# new install, no network [solved]

## while true

oi, i have just reinstalled gentoo,

and network is not working, but it worked while installing.

ifconfog gives just lo.

so i guessed I did not do kernel right,

so I went back to kernel, I enabled all that is Realtek 

(lspci | grep Ethernet gave back Realtek Semiconductor RTL8111/8168/8411 PCI express Gigabit Ethernet controller (rev 09))

but no go, ifconfig still offers just lo.

I did go back to installation usb and lsmod | grep realtek and i got snd_hda_codec_realtek, is this the one for network...?

It took me under 3 hours to install gentoo, but for the past 6 hours I am banging my head with this...
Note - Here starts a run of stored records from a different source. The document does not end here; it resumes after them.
/-- After RFREG whose pages the modulo does not invert, every byte of the rectangle is shown as in FB, every other byte
of GDDRAM is unchanged, and the pointers are at the start of the window (44_display_transport.md R253). -/
def Obligations.RefreshRegionShowsRectangle : Prop :=
  ∀ (s : State) (d : Display) (x0 y0 x1 y1 : Byte), s.displayReady d → x0.toNat < 128 → x1.toNat < 128 →
    let c0 := min x0.toNat x1.toNat
    let c1 := max x0.toNat x1.toNat
    let p0 := min y0.toNat y1.toNat / 8 % 8
    let p1 := max y0.toNat y1.toNat / 8 % 8
    p0 ≤ p1 →
    ∃ t e, exec (.rfreg x0 y0 x1 y1) s = .next t ∧ t.sink = ⟨.tracked e, s.sink.freeCount⟩ ∧
      (∀ c p, c0 ≤ c → c ≤ c1 → p0 ≤ p → p ≤ p1 → e.shows (c + p * 128) = some (fbRead t (c + p * 128))) ∧
      (∀ a, (∀ c p, c0 ≤ c → c ≤ c1 → p0 ≤ p → p ≤ p1 → a ≠ c + p * 128) → e.shows a = d.shows a) ∧
      e.col.toNat = c0 ∧ e.page.toNat = p0 ∧ e.parse = .idle ∧ e.addrMode = 0

/-! ### Display controller and serial channel -/

/-- What each command byte of 30_encoding.md R113 does in each state of the parser (44_display_transport.md R250), for
a window whose start is not beyond its end. -/
def Obligations.CommandByteDrivesController : Prop :=
  ∀ (d : Display) (n : Nat) (b : Byte),
    let out := sinkByte Opcodes.standard ⟨.tracked d, n⟩ ⟨.command, b⟩
    (d.parse = .idle →
      (b = 0x21 → out = ⟨.tracked { d with parse := .awaitTwo .colAddr }, n⟩) ∧
      (b = 0x22 → out = ⟨.tracked { d with parse := .awaitTwo .pageAddr }, n⟩) ∧
      (b = 0x20 → out = ⟨.tracked { d with parse := .awaitOne .addrMode }, n⟩) ∧
      (b = 0x81 → out = ⟨.tracked { d with parse := .awaitOne .contrast }, n⟩) ∧
      (b = 0xA8 → out = ⟨.tracked { d with parse := .awaitOne .muxRatio }, n⟩) ∧
      (b = 0x8D → out = ⟨.tracked { d with parse := .awaitOne .chargePump }, n⟩) ∧
      (b = 0xAE → out = ⟨.tracked { d with on := 0 }, n⟩) ∧
      (b = 0xAF → out = ⟨.tracked { d with on := 1 }, n⟩) ∧
      (b = 0xA0 → out = ⟨.tracked { d with segRemap := 0 }, n⟩) ∧
      (b = 0xA1 → out = ⟨.tracked { d with segRemap := 1 }, n⟩) ∧
      (b = 0xC0 → out = ⟨.tracked { d with comScan := 0 }, n⟩) ∧
      (b = 0xC8 → out = ⟨.tracked { d with comScan := 1 }, n⟩)) ∧
    (d.parse = .awaitOne .addrMode →
      out = ⟨.tracked { d with addrMode := b.extractLsb' 0 2, parse := .idle }, n⟩) ∧
    (d.parse = .awaitOne .contrast → out = ⟨.tracked { d with contrast := b, parse := .idle }, n⟩) ∧
    (d.parse = .awaitOne .muxRatio → out = ⟨.tracked { d with mux := b.extractLsb' 0 6, parse := .idle }, n⟩) ∧
    (d.parse = .awaitOne .chargePump → out = ⟨.tracked { d with pump := b.extractLsb' 2 1, parse := .idle }, n⟩) ∧
    (∀ c, d.parse = .awaitTwo c → out = ⟨.tracked { d with parse := .awaitSecond c b }, n⟩) ∧
    (∀ s : Byte, d.parse = .awaitSecond .colAddr s → s.extractLsb' 0 7 ≤ b.extractLsb' 0 7 →
      out = ⟨.tracked { d with
        colStart := s.extractLsb' 0 7, colEnd := b.extractLsb' 0 7, col := s.extractLsb' 0 7, parse := .idle }, n⟩) ∧
    ∀ s : Byte, d.parse = .awaitSecond .pageAddr s → s.extractLsb' 0 3 ≤ b.extractLsb' 0 3 →
      out = ⟨.tracked { d with
        pageStart := s.extractLsb' 0 3, pageEnd := b.extractLsb' 0 3, page := s.extractLsb' 0 3, parse := .idle }, n⟩

/-- A data byte in horizontal mode, between two commands and with a window whose start is not beyond its end, is
written under the pointers, which then walk left to right and page by page and wrap at the window's end
(44_display_transport.md R251). -/
def Obligations.DataByteWritesAndWalks : Prop :=
  ∀ (opc : Opcodes) (d : Display) (n : Nat) (b : Byte),
    d.parse = .idle → d.addrMode = 0 → d.colStart ≤ d.colEnd → d.pageStart ≤ d.pageEnd →
    ∃ e, sinkByte opc ⟨.tracked d, n⟩ ⟨.data, b⟩ = ⟨.tracked e, n⟩ ∧
      e = { d with
        gddram := e.gddram
        col := if d.col ≠ d.colEnd then d.col + 1 else d.colStart
        page :=
          if d.col ≠ d.colEnd then d.page else if d.page ≠ d.pageEnd then d.page + 1 else d.pageStart } ∧
      ∀ a, e.shows a = if a = d.col.toNat + d.page.toNat * 128 then some b else d.shows a

/-- What the model leaves open where the spec gives the controller no behaviour (93 U7, U8, U9): after a data byte outside
horizontal mode or through an inverted window nothing is known of GDDRAM and the pointers; after a window command with
start beyond end nothing is known of that pointer; after an unlisted command byte or a data byte inside a command
nothing is known of the display any more. This is the model's choice (log 11, 12, 13); it holds for every value of the
free constants. -/
def Obligations.UnspecifiedDisplayEventsStayOpen : Prop :=
  ∀ (opc : Opcodes) (d : Display) (n : Nat) (b : Byte),
    (d.parse = .idle → ¬(d.addrMode = 0 ∧ d.colStart ≤ d.colEnd ∧ d.pageStart ≤ d.pageEnd) →
      ∃ e, sinkByte opc ⟨.tracked d, n⟩ ⟨.data, b⟩ = ⟨.tracked e, n + 1⟩ ∧
        e = { d with gddram := e.gddram, col := e.col, page := e.page } ∧ ∀ a, e.shows a = none) ∧
    (∀ v : Byte, d.parse = .awaitSecond .colAddr v → b.extractLsb' 0 7 < v.extractLsb' 0 7 →
      ∃ e, sinkByte opc ⟨.tracked d, n⟩ ⟨.command, b⟩ = ⟨.tracked e, n + 1⟩ ∧
        e = { d with colStart := v.extractLsb' 0 7, colEnd := b.extractLsb' 0 7, col := e.col, parse := .idle }) ∧
    (∀ v : Byte, d.parse = .awaitSecond .pageAddr v → b.extractLsb' 0 3 < v.extractLsb' 0 3 →
      ∃ e, sinkByte opc ⟨.tracked d, n⟩ ⟨.command, b⟩ = ⟨.tracked e, n + 1⟩ ∧
        e = { d with pageStart := v.extractLsb' 0 3, pageEnd := b.extractLsb' 0 3, page := e.page, parse := .idle }) ∧
    (d.parse ≠ .idle → sinkByte opc ⟨.tracked d, n⟩ ⟨.data, b⟩ = ⟨.lost, n⟩) ∧
    (d.parse = .idle → b ∉ [opc.displayOff, opc.displayOn, opc.contrast, opc.segRemap0, opc.segRemap1, opc.comScanInc,
        opc.comScanDec, opc.muxRatio, opc.addrMode, opc.chargePump, opc.colAddr, opc.pageAddr] →
      sinkByte opc ⟨.tracked d, n⟩ ⟨.command, b⟩ = ⟨.lost, n⟩) ∧
    ∀ t : TxByte, sinkByte opc ⟨.lost, n⟩ t = ⟨.lost, n⟩

/-- What the display samples at the rising clock edges is, byte by byte, the mode bit and the bits from 7 down to 0, and
each byte has its own chip-select frame with a stable mode signal (30_encoding.md R110, R111). A command shows the wave of
its bytes with `cmd_ready` low and nothing accepted, and then one response pulse, chip select high (00_scope.md R9,
30_encoding.md R93, 20_memory.md R74). -/
def Obligations.SerialWaveSamplesBack : Prop :=
  (∀ ts : List TxByte, samples (serialWave ts) =
    ts.flatMap fun t => (List.range 8).map fun i => (some (decide (t.dc = .data)), some (t.byte.getLsbD (7 - i)))) ∧
  (∀ t : TxByte, ∃ (first last : Pins) (inside : List Pins), byteWave t = first :: (inside ++ [last]) ∧
    first.csN = true ∧ last.csN = true ∧ first.sclk = false ∧ last.sclk = false ∧
    (∀ p ∈ inside, p.csN = false) ∧ ∀ p ∈ byteWave t, p.dc = some (decide (t.dc = .data))) ∧
  ∀ (s : State) (w : Command) (rest : List Action), s.actions = .command w :: rest →
    ∃ t bytes r, step s = .next t ∧ t.txlog = s.txlog ++ bytes ∧ t.resps = s.resps ++ [r] ∧
      s.phases = .idle :: (executingBytes bytes ++ [.responding r]) ∧
      (∀ p ∈ executingBytes bytes, p.ports.cmdReady = some false ∧ p.ports.respValid = false ∧ p.accepts = false) ∧
      (Phase.responding r).ports.respValid = true ∧ (Phase.responding r).ports.resp = some r ∧
      (Phase.responding r).ports.spi.csN = true

/-! ### System and test access -/

/-- NOP does nothing, TICKON and TICKOFF write CTRL.TICK_EN; all respond 0 (45_system_debug.md R270 to R272). -/
def Obligations.NopTickonTickoff : Prop :=
  Encodes 0x00 (fun _ => .nop) ∧ Encodes 0x01 (fun _ => .tickon) ∧ Encodes 0x02 (fun _ => .tickoff) ∧
  ∀ s : State,
    exec .nop s = .next { s with resps := s.resps ++ [0x0000] } ∧
    exec .tickon s = .next { s with tickEn := true, resps := s.resps ++ [0x0000] } ∧
    exec .tickoff s = .next { s with tickEn := false, resps := s.resps ++ [0x0000] }

/-- RDB and WRB: the ball registers by index; indices 5 to 255 read 0 and write nothing (45_system_debug.md R273, R274).
RDB is stated for a value that the 16-bit response can show, which is every value while W = 16. -/
def Obligations.RdbAndWrbReachBallRegisters : Prop :=
  Encodes 0x18 (fun w => .rdb (w.extractLsb' 24 8)) ∧
  Encodes 0x19 (fun w => .wrb (w.extractLsb' 24 8) (w.extractLsb' 0 16)) ∧
  ∀ (r : Byte) (imm : Word) (s : State),
    let v := wrapW s.cfg.width imm.toInt
    let value : Int :=
      if r = 0 then s.ball.px else if r = 1 then s.ball.py else if r = 2 then s.ball.vx
      else if r = 3 then s.ball.vy else if r = 4 then s.ball.spin else 0
    (inWidth 16 value →
      ∃ a : Word, a.toInt = value ∧ exec (.rdb r) s = .next { s with resps := s.resps ++ [a] }) ∧
    exec (.wrb r imm) s = .next { s with
      ball := {
        px := if r = 0 then v else s.ball.px
        py := if r = 1 then v else s.ball.py
        vx := if r = 2 then v else s.ball.vx
        vy := if r = 3 then v else s.ball.vy
        spin := if r = 4 then v else s.ball.spin }
      resps := s.resps ++ [0x0000] }

/-- RDP and WRP: a paddle's fields by index; the lane constant and the indices 3 to 255 cannot be written, and the
reserved indices read 0 (45_system_debug.md R275, R276). RDP is stated for a value that the 16-bit response can show,
which is every value while W = 16. -/
def Obligations.RdpAndWrpReachPaddleFields : Prop :=
  Encodes 0x28 (fun w => .rdp (selectBit w) (w.extractLsb' 16 8)) ∧
  Encodes 0x29 (fun w => .wrp (selectBit w) (w.extractLsb' 16 8) (w.extractLsb' 0 16)) ∧
  ∀ (p : Side) (f : Byte) (imm : Word) (s : State),
    let v := wrapW s.cfg.width imm.toInt
    let after := fun q : Paddle => (⟨if f = 0 then v else q.pos, if f = 1 then v else q.vel⟩ : Paddle)
    let value : Int :=
      if f = 0 then (s.pad p).pos else if f = 1 then (s.pad p).vel
      else if f = 2 then (laneOf s.cfg p).toNat else 0
    (inWidth 16 value →
      ∃ a : Word, a.toInt = value ∧ exec (.rdp p f) s = .next { s with resps := s.resps ++ [a] }) ∧
    exec (.wrp p f imm) s = .next { s with
      pad0 := if p = .left then after s.pad0 else s.pad0
      pad1 := if p = .right then after s.pad1 else s.pad1
      resps := s.resps ++ [0x0000] }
any help appretiated, thank you

----------

## lawl

 *while true wrote:*   

> 
> 
> I did go back to installation usb and lsmod | grep realtek and i got snd_hda_codec_realtek, is this the one for network...?
> 
> 

 

No it's your sound.

You can do lspci -v without grep and use -s option.

In my case this device uses r8169 driver, do you have it?

----------

## while true

hey lawl,

I went back to kernel, and under USB network i found some Realtek options, usb realtek ethernet, which did the trick...

oh, this was hard for me, noob as i am...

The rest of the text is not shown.